▸ **About this exercise**:
The line with "(hr : placeOf", the line with "hostRead a 1", and all lines between them in the material below: return these exactly, and no others.

--- Task material Enclosed Below ---

/-- R64 for one buffer, by its window: `cap` bytes from `base` up. -/
theorem accessErrorOf_window {p : Params} {w : Place} {base cap i n : Nat}
    (hw : ∀ a, placeOf p a = w ↔ base ≤ a ∧ a < base + cap) (hr : w ≠ .register) (hn : w ≠ .nowhere)
    (hbase : base % 4 = 0) (hi : i < cap) :
    accessErrorOf p (base + i) n = none ↔ n = 1 ∨ (n = 4 ∧ i % 4 = 0 ∧ i + 3 < cap) := by
  have hplace : placeOf p (base + i) = w := (hw _).mpr (by omega)
  have haligned : (base + i) % 4 = 0 ↔ i % 4 = 0 := by omega
  have hlast : base ≤ base + i + 3 ∧ base + i + 3 < base + cap ↔ i + 3 < cap := by omega
  rw [accessErrorOf_of_buffer (hplace ▸ hr) (hplace ▸ hn), hplace, hw, haligned, hlast]

/-- R65: an access above the registers that is no error is one to a buffer. -/
theorem placeOf_accessed_buffer {p : Params} {a n : Nat} (ha : 0x40 ≤ a) (he : accessErrorOf p a n = none) :
    placeOf p a ≠ .register ∧ placeOf p a ≠ .nowhere :=
  ⟨mt placeOf_register.mp (Nat.not_lt.mpr ha), fun h => by simp [accessErrorOf_of_nowhere h] at he⟩

/-- R64: a 32-bit access outside the registers that is no error has its four bytes in one buffer. -/
theorem placeOf_accessed_word {p : Params} (hp : p.Legal) {a : Nat} (ha : 0x40 ≤ a) (he : accessErrorOf p a 4 = none) :
    ∀ x, a ≤ x → x ≤ a + 3 → placeOf p x = placeOf p a := by
  intro x hlo hhi
  obtain ⟨hr, hn⟩ := placeOf_accessed_buffer ha he
  obtain ⟨-, hlast⟩ : a % 4 = 0 ∧ placeOf p (a + 3) = placeOf p a := by
    simpa using (accessErrorOf_of_buffer hr hn).mp he
  cases hw : placeOf p a <;> rw [hw] at hlast
  case register => exact absurd hw hr
  case nowhere => exact absurd hw hn
  case inBuf => rw [placeOf_inBuf] at *; omega
  case outBuf => rw [placeOf_outBuf hp] at *; omega
  case replyBuf => rw [placeOf_replyBuf hp] at *; omega

/-! ### Reads -/

theorem hostRead_byte {s : State} {a : Nat} (hr : placeOf s.params a ≠ .register) (hn : placeOf s.params a ≠ .nowhere) :
    hostRead a 1 s = .next { s with lastRead := .byte (bufferByte s a) } :=
  hostRead_next.mpr ⟨(accessErrorOf_of_buffer hr hn).mpr (.inl rfl), by simp [readData, hr]⟩

section
variable {s : State} {a : Nat} {b : Byte}

theorem bufferByte_inBuf (ha : placeOf s.params a = .inBuf) (hb : readByte s.mem a = some b) : bufferByte s a = b := by
  simp [bufferByte, ha, hb]

theorem bufferByte_outBuf (ha : placeOf s.params a = .outBuf) (hl : a < 0x20000 + s.outLen.toNat)
    (hb : readByte s.mem a = some b) : bufferByte s a = b := by
  simp [bufferByte, ha, hb, outBufBase, hl]

theorem bufferByte_replyBuf (ha : placeOf s.params a = .replyBuf) (hl : a < 0x30000 + s.replyLen.toNat)
    (hb : readByte s.mem a = some b) : bufferByte s a = b := by
  simp [bufferByte, ha, hb, replyBufBase, hl]

end

/-- A byte below another number in binary. -/
theorem toNat_append_byte {w : Nat} (x : BitVec w) (b : Byte) : (x ++ b).toNat = 256 * x.toNat + b.toNat := by
  rw [BitVec.toNat_append, ← Nat.shiftLeft_add_eq_or_of_lt b.isLt, Nat.shiftLeft_eq]
  omega

/-- R64: the number that four bytes give, lowest first. -/
theorem toNat_littleEndian (b0 b1 b2 b3 : Byte) :
    (littleEndian b0 b1 b2 b3).toNat = b0.toNat + 256 * b1.toNat + 65536 * b2.toNat + 16777216 * b3.toNat := by
  rw [littleEndian, toNat_append_byte, toNat_append_byte, toNat_append_byte]
  omega

/-- R64: a word is the little-endian word of its four bytes. -/
theorem littleEndian_extract (v : Word) :
    littleEndian (v.extractLsb' 0 8) (v.extractLsb' 8 8) (v.extractLsb' 16 8) (v.extractLsb' 24 8) = v := by
  apply BitVec.eq_of_toNat_eq
  rw [toNat_littleEndian]
  simp only [BitVec.extractLsb'_toNat, Nat.shiftRight_eq_div_pow]
  omega

/-- R64: a word read outside the registers combines the four byte reads. -/
theorem hostRead_word_eq_bytes {s t : State} {a : Nat} (hp : s.params.Legal) (ha : 0x40 ≤ a)
    (h : hostRead a 4 s = .next t) :
    t.lastRead = .word (bufferWord s a) ∧
      ∀ x, a ≤ x → x ≤ a + 3 → hostRead x 1 s = .next { s with lastRead := .byte (bufferByte s x) } := by
  obtain ⟨he, rfl⟩ := hostRead_next.mp h
  obtain ⟨hr, hn⟩ := placeOf_accessed_buffer ha he
  refine ⟨by simp [readData, hr], fun x hlo hhi => ?_⟩
  have hx := placeOf_accessed_word hp ha he x hlo hhi
  exact hostRead_byte (hx ▸ hr) (hx ▸ hn)

/-! ### Words written to IN_BUF -/

/-- R64: the bytes of a word that has been written, one after the other. -/
theorem readByte_writeBytes_word (m : Memory) (a : Nat) (v : Word) :
    readByte (writeBytes m a (wordBytes v)) a = some (v.extractLsb' 0 8) ∧
    readByte (writeBytes m a (wordBytes v)) (a + 1) = some (v.extractLsb' 8 8) ∧
    readByte (writeBytes m a (wordBytes v)) (a + 2) = some (v.extractLsb' 16 8) ∧
    readByte (writeBytes m a (wordBytes v)) (a + 3) = some (v.extractLsb' 24 8) :=
  have h := readByte_writeBytes_inside (wordBytes v) m a
  ⟨h 0 (by simp [wordBytes]), h 1 (by simp [wordBytes]), h 2 (by simp [wordBytes]), h 3 (by simp [wordBytes])⟩

theorem writePlace_inBuf {s : State} {a : Nat} (n : Nat) (v : Word) (ha : placeOf s.params a = .inBuf) :
    writePlace a n v s = { s with mem := writeBytes s.mem a (writtenBytes n v) } := by
  simp only [writePlace, ha]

--- End of Enclosed Task material ---

▸ **Finished exercise**:
theorem hostRead_byte {s : State} {a : Nat} (hr : placeOf s.params a ≠ .register) (hn : placeOf s.params a ≠ .nowhere) :
    hostRead a 1 s = .next { s with lastRead := .byte (bufferByte s a) } :=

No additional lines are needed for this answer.